• EXERCISE GOAL:
Copy the data exactly, keeping every line intact.

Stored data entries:
-- ==== Sys2Proof/Laws/Exec.lean ====
section
/-! SUPPORT. What each command, and one step, can do: one lemma each, which later proofs cite instead of unfolding. -/

namespace Sys2Proof.Machine

variable {s t : State}

/-! ### CONSTRUCT -/

theorem constructLegal_iff {window divisor : Int} :
    constructLegal window divisor = true ↔ 1 ≤ window ∧ window ≤ 256 ∧ 1 ≤ divisor ∧ divisor ≤ 256 := by
  simp only [constructLegal, Bool.and_eq_true, decide_eq_true_eq, and_assoc]
  rfl

theorem execConstruct_of_legal {window divisor : Int} (h : constructLegal window divisor = true) (s : State) :
    execConstruct window divisor s = .next ((s.construct window.toNat divisor.toNat).respond ⟨.ok, 0⟩) := by
  simp [execConstruct, h, answerOk]

theorem execConstruct_of_not_legal {window divisor : Int} (h : constructLegal window divisor = false) (s : State) :
    execConstruct window divisor s = .next (s.clearValid.respond ⟨.errConfig, 0⟩) := by
  simp [execConstruct, h, raiseError]

/-! ### UPDATE -/

theorem sampleLegal_iff {sample : Int} : sampleLegal sample = true ↔ -128 ≤ sample ∧ sample ≤ 127 := by
  simp only [sampleLegal, Bool.and_eq_true, decide_eq_true_eq]
  rfl

theorem configLegal_iff : s.configLegal = true ↔
    1 ≤ s.window.toNat ∧ s.window.toNat ≤ 256 ∧ 1 ≤ s.divisor.toNat ∧ s.divisor.toNat ≤ 256 := by
  simp [State.configLegal, and_assoc]

/-- A lane's result: the exact product and the exact new accumulator, or nothing. -/
theorem laneUpdate_eq_some_iff {sample : Int} {clock : ClockEntry} {evicted vec : BufEntry} {acc raised : Acc} :
    laneUpdate sample clock evicted acc = some (vec, raised) ↔
      vec.toInt = sample * clock.toInt ∧ raised.toInt = acc.toInt - evicted.toInt + sample * clock.toInt ∧
        ∃ lowered : Acc, lowered.toInt = acc.toInt - evicted.toInt := by
  constructor
  · intro h
    unfold laneUpdate at h
    split at h
    · next v l hv hl =>
      split at h
      · next r hr =>
        cases h
        rw [narrow_eq_some_iff] at hv hl hr
        exact ⟨hv, by rw [hr, hl, hv], l, hl⟩
      · cases h
    · cases h
  · rintro ⟨hv, hr, l, hl⟩
    have h1 := (narrow_eq_some_iff _ _).2 hv
    have h2 := (narrow_eq_some_iff _ _).2 hl
    have h3 : narrow 32 (l.toInt + vec.toInt) = some raised := by rw [narrow_eq_some_iff, hr, hl, hv]
    simp [laneUpdate, h1, h2, h3]

theorem execUpdate_of_not_valid (h : s.valid = false) (sample : Int) :
    execUpdate sample s = .next (s.respond ⟨.errNotConfigured, 0⟩) := by
  simp [execUpdate, h, raiseError]

theorem execUpdate_of_not_legal (h : s.valid = true) {sample : Int} (hs : sampleLegal sample = false) :
    execUpdate sample s = .next (s.respond ⟨.errDomain, 0⟩) := by
  simp [execUpdate, h, hs, raiseError]

/-- When the indices are in range and the lanes' results fit, the seven steps complete. -/
theorem execUpdate_of_fits {sample : Int} {x y : BufEntry × Acc} (h : s.valid = true) (hs : sampleLegal sample = true)
    (hc : s.configLegal = true) (hp : s.phase.toNat < s.divisor.toNat) (hb : s.bufpos.toNat < s.window.toNat)
    (hx : laneUpdate sample (Bank.entry s.cos s.phase) (Bank.entry s.xb s.bufpos) s.accX = some x)
    (hy : laneUpdate sample (Bank.entry s.sin s.phase) (Bank.entry s.yb s.bufpos) s.accY = some y) :
    execUpdate sample s = .next ((s.writeLanes x y).respond ⟨.ok, 0⟩) := by
  simp [execUpdate, h, hs, admitSample, hc, memRead_of_lt _ hp, memRead_of_lt _ hb, hx, hy, answerOk]

/-- Everything an UPDATE that gives a next state can have done. -/
theorem execUpdate_cases {sample : Int} (h : execUpdate sample s = .next t) :
    (s.valid = false ∧ t = s.respond ⟨.errNotConfigured, 0⟩) ∨
    (s.valid = true ∧ sampleLegal sample = false ∧ t = s.respond ⟨.errDomain, 0⟩) ∨
    (s.valid = true ∧ sampleLegal sample = true ∧ s.configLegal = true ∧ s.phase.toNat < s.divisor.toNat ∧
      s.bufpos.toNat < s.window.toNat ∧ ∃ x y : BufEntry × Acc,
        laneUpdate sample (Bank.entry s.cos s.phase) (Bank.entry s.xb s.bufpos) s.accX = some x ∧
        laneUpdate sample (Bank.entry s.sin s.phase) (Bank.entry s.yb s.bufpos) s.accY = some y ∧
        t = (s.writeLanes x y).respond ⟨.ok, 0⟩) := by
  cases hv : s.valid with
  | false =>
    rw [execUpdate_of_not_valid hv] at h
    cases h
    exact .inl ⟨rfl, rfl⟩
  | true =>
    refine .inr ?_
    cases hs : sampleLegal sample with
    | false =>
      rw [execUpdate_of_not_legal hv hs] at h
      cases h
      exact .inl ⟨rfl, rfl, rfl⟩
    | true =>
      refine .inr ⟨rfl, rfl, ?_⟩
      simp only [execUpdate, State.configured_eq, hv, hs, if_true, admitSample] at h
      split at h
      · next hc =>
        split at h
        · next cx cy ox oy hcx hcy hox hoy =>
          rw [memRead_eq_some_iff] at hcx hcy hox hoy
          obtain ⟨hp, rfl⟩ := hcx
          obtain ⟨-, rfl⟩ := hcy
          obtain ⟨hb, rfl⟩ := hox
          obtain ⟨-, rfl⟩ := hoy
          split at h
          · next x y hx hy =>
            cases h
            exact ⟨hc, hp, hb, x, y, hx, hy, rfl⟩
          · cases h
        · cases h
      · cases h

/-! ### MAGNITUDE -/

theorem execMagnitude_of_valid (h : s.valid = true) :
    execMagnitude s = .next (s.respond ⟨.ok, BitVec.ofNat 32 (magnitude s.accX.toInt s.accY.toInt)⟩) := by
  simp [execMagnitude, h, answerOk]

theorem execMagnitude_of_not_valid (h : s.valid = false) :
    execMagnitude s = .next (s.respond ⟨.errNotConfigured, 0⟩) := by
  simp [execMagnitude, h, raiseError]

/-! ### One step -/

/-- Everything a step does, by what the ports offer it. -/
theorem step_eq (s : State) : step s =
    match s.commands with
    | [] => .next s
    | .reset :: rest => .next ({ s with commands := rest } : State).pulseReset
    | .command word :: rest =>
      match decode word with
      | .ok i => exec i { s with commands := rest }
      | .error _ => .next (({ s with commands := rest } : State).respond ⟨.errIllegal, 0⟩) := by
  unfold step State.accept
  cases s.commands with
  | nil => rfl
  | cons e rest =>
    cases e with
    | reset => rfl
    | command word =>
      simp only
      cases decode word <;> rfl

theorem step_of_command {word : Word} {rest : List HostEvent} {i : Instr} (hc : s.commands = .command word :: rest)
    (hd : decode word = .ok i) : step s = exec i { s with commands := rest } := by
  rw [step_eq, hc]
  simp only [hd]

theorem step_of_illegal {word : Word} {rest : List HostEvent} {e : DecodeError}
    (hc : s.commands = .command word :: rest) (hd : decode word = .error e) :
    step s = .next (({ s with commands := rest } : State).respond ⟨.errIllegal, 0⟩) := by
  rw [step_eq, hc]
  simp only [hd]

theorem step_of_reset {rest : List HostEvent} (hc : s.commands = .reset :: rest) :
    step s = .next ({ s with commands := rest } : State).pulseReset := by
  rw [step_eq, hc]

theorem step_of_idle (hc : s.commands = []) : step s = .next s := by
  rw [step_eq, hc]

end Sys2Proof.Machine
end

• YOUR RESPONSE:
-- ==== Sys2Proof/Laws/Exec.lean ====
section
/-! SUPPORT. What each command, and one step, can do: one lemma each, which later proofs cite instead of unfolding. -/

namespace Sys2Proof.Machine

variable {s t : State}

/-! ### CONSTRUCT -/

theorem constructLegal_iff {window divisor : Int} :
    constructLegal window divisor = true ↔ 1 ≤ window ∧ window ≤ 256 ∧ 1 ≤ divisor ∧ divisor ≤ 256 := by
  simp only [constructLegal, Bool.and_eq_true, decide_eq_true_eq, and_assoc]
  rfl

theorem execConstruct_of_legal {window divisor : Int} (h : constructLegal window divisor = true) (s : State) :
    execConstruct window divisor s = .next ((s.construct window.toNat divisor.toNat).respond ⟨.ok, 0⟩) := by
  simp [execConstruct, h, answerOk]

theorem execConstruct_of_not_legal {window divisor : Int} (h : constructLegal window divisor = false) (s : State) :
    execConstruct window divisor s = .next (s.clearValid.respond ⟨.errConfig, 0⟩) := by
  simp [execConstruct, h, raiseError]

/-! ### UPDATE -/

theorem sampleLegal_iff {sample : Int} : sampleLegal sample = true ↔ -128 ≤ sample ∧ sample ≤ 127 := by
  simp only [sampleLegal, Bool.and_eq_true, decide_eq_true_eq]
  rfl

theorem configLegal_iff : s.configLegal = true ↔
    1 ≤ s.window.toNat ∧ s.window.toNat ≤ 256 ∧ 1 ≤ s.divisor.toNat ∧ s.divisor.toNat ≤ 256 := by
  simp [State.configLegal, and_assoc]

/-- A lane's result: the exact product and the exact new accumulator, or nothing. -/
theorem laneUpdate_eq_some_iff {sample : Int} {clock : ClockEntry} {evicted vec : BufEntry} {acc raised : Acc} :
    laneUpdate sample clock evicted acc = some (vec, raised) ↔
      vec.toInt = sample * clock.toInt ∧ raised.toInt = acc.toInt - evicted.toInt + sample * clock.toInt ∧
        ∃ lowered : Acc, lowered.toInt = acc.toInt - evicted.toInt := by
  constructor
  · intro h
    unfold laneUpdate at h
    split at h
    · next v l hv hl =>
      split at h
      · next r hr =>
        cases h
        rw [narrow_eq_some_iff] at hv hl hr
        exact ⟨hv, by rw [hr, hl, hv], l, hl⟩
      · cases h
    · cases h
  · rintro ⟨hv, hr, l, hl⟩
    have h1 := (narrow_eq_some_iff _ _).2 hv
    have h2 := (narrow_eq_some_iff _ _).2 hl
    have h3 : narrow 32 (l.toInt + vec.toInt) = some raised := by rw [narrow_eq_some_iff, hr, hl, hv]
    simp [laneUpdate, h1, h2, h3]

theorem execUpdate_of_not_valid (h : s.valid = false) (sample : Int) :
    execUpdate sample s = .next (s.respond ⟨.errNotConfigured, 0⟩) := by
  simp [execUpdate, h, raiseError]

theorem execUpdate_of_not_legal (h : s.valid = true) {sample : Int} (hs : sampleLegal sample = false) :
    execUpdate sample s = .next (s.respond ⟨.errDomain, 0⟩) := by
  simp [execUpdate, h, hs, raiseError]

/-- When the indices are in range and the lanes' results fit, the seven steps complete. -/
theorem execUpdate_of_fits {sample : Int} {x y : BufEntry × Acc} (h : s.valid = true) (hs : sampleLegal sample = true)
    (hc : s.configLegal = true) (hp : s.phase.toNat < s.divisor.toNat) (hb : s.bufpos.toNat < s.window.toNat)
    (hx : laneUpdate sample (Bank.entry s.cos s.phase) (Bank.entry s.xb s.bufpos) s.accX = some x)
    (hy : laneUpdate sample (Bank.entry s.sin s.phase) (Bank.entry s.yb s.bufpos) s.accY = some y) :
    execUpdate sample s = .next ((s.writeLanes x y).respond ⟨.ok, 0⟩) := by
  simp [execUpdate, h, hs, admitSample, hc, memRead_of_lt _ hp, memRead_of_lt _ hb, hx, hy, answerOk]

/-- Everything an UPDATE that gives a next state can have done. -/
theorem execUpdate_cases {sample : Int} (h : execUpdate sample s = .next t) :
    (s.valid = false ∧ t = s.respond ⟨.errNotConfigured, 0⟩) ∨
    (s.valid = true ∧ sampleLegal sample = false ∧ t = s.respond ⟨.errDomain, 0⟩) ∨
    (s.valid = true ∧ sampleLegal sample = true ∧ s.configLegal = true ∧ s.phase.toNat < s.divisor.toNat ∧
      s.bufpos.toNat < s.window.toNat ∧ ∃ x y : BufEntry × Acc,
        laneUpdate sample (Bank.entry s.cos s.phase) (Bank.entry s.xb s.bufpos) s.accX = some x ∧
        laneUpdate sample (Bank.entry s.sin s.phase) (Bank.entry s.yb s.bufpos) s.accY = some y ∧
        t = (s.writeLanes x y).respond ⟨.ok, 0⟩) := by
  cases hv : s.valid with
  | false =>
    rw [execUpdate_of_not_valid hv] at h
    cases h
    exact .inl ⟨rfl, rfl⟩
  | true =>
    refine .inr ?_
    cases hs : sampleLegal sample with
    | false =>
      rw [execUpdate_of_not_legal hv hs] at h
      cases h
      exact .inl ⟨rfl, rfl, rfl⟩
    | true =>
      refine .inr ⟨rfl, rfl, ?_⟩
      simp only [execUpdate, State.configured_eq, hv, hs, if_true, admitSample] at h
      split at h
      · next hc =>
        split at h
        · next cx cy ox oy hcx hcy hox hoy =>
          rw [memRead_eq_some_iff] at hcx hcy hox hoy
          obtain ⟨hp, rfl⟩ := hcx
          obtain ⟨-, rfl⟩ := hcy
          obtain ⟨hb, rfl⟩ := hox
          obtain ⟨-, rfl⟩ := hoy
          split at h
          · next x y hx hy =>
            cases h
            exact ⟨hc, hp, hb, x, y, hx, hy, rfl⟩
          · cases h
        · cases h
      · cases h

/-! ### MAGNITUDE -/

theorem execMagnitude_of_valid (h : s.valid = true) :
    execMagnitude s = .next (s.respond ⟨.ok, BitVec.ofNat 32 (magnitude s.accX.toInt s.accY.toInt)⟩) := by
  simp [execMagnitude, h, answerOk]

theorem execMagnitude_of_not_valid (h : s.valid = false) :
    execMagnitude s = .next (s.respond ⟨.errNotConfigured, 0⟩) := by
  simp [execMagnitude, h, raiseError]

/-! ### One step -/

/-- Everything a step does, by what the ports offer it. -/
theorem step_eq (s : State) : step s =
    match s.commands with
    | [] => .next s
    | .reset :: rest => .next ({ s with commands := rest } : State).pulseReset
    | .command word :: rest =>
      match decode word with
      | .ok i => exec i { s with commands := rest }
      | .error _ => .next (({ s with commands := rest } : State).respond ⟨.errIllegal, 0⟩) := by
  unfold step State.accept
  cases s.commands with
  | nil => rfl
  | cons e rest =>
    cases e with
    | reset => rfl
    | command word =>
      simp only
      cases decode word <;> rfl

theorem step_of_command {word : Word} {rest : List HostEvent} {i : Instr} (hc : s.commands = .command word :: rest)
    (hd : decode word = .ok i) : step s = exec i { s with commands := rest } := by
  rw [step_eq, hc]
  simp only [hd]

theorem step_of_illegal {word : Word} {rest : List HostEvent} {e : DecodeError}
    (hc : s.commands = .command word :: rest) (hd : decode word = .error e) :
    step s = .next (({ s with commands := rest } : State).respond ⟨.errIllegal, 0⟩) := by
  rw [step_eq, hc]
  simp only [hd]

theorem step_of_reset {rest : List HostEvent} (hc : s.commands = .reset :: rest) :
    step s = .next ({ s with commands := rest } : State).pulseReset := by
  rw [step_eq, hc]

theorem step_of_idle (hc : s.commands = []) : step s = .next s := by
  rw [step_eq, hc]

end Sys2Proof.Machine
end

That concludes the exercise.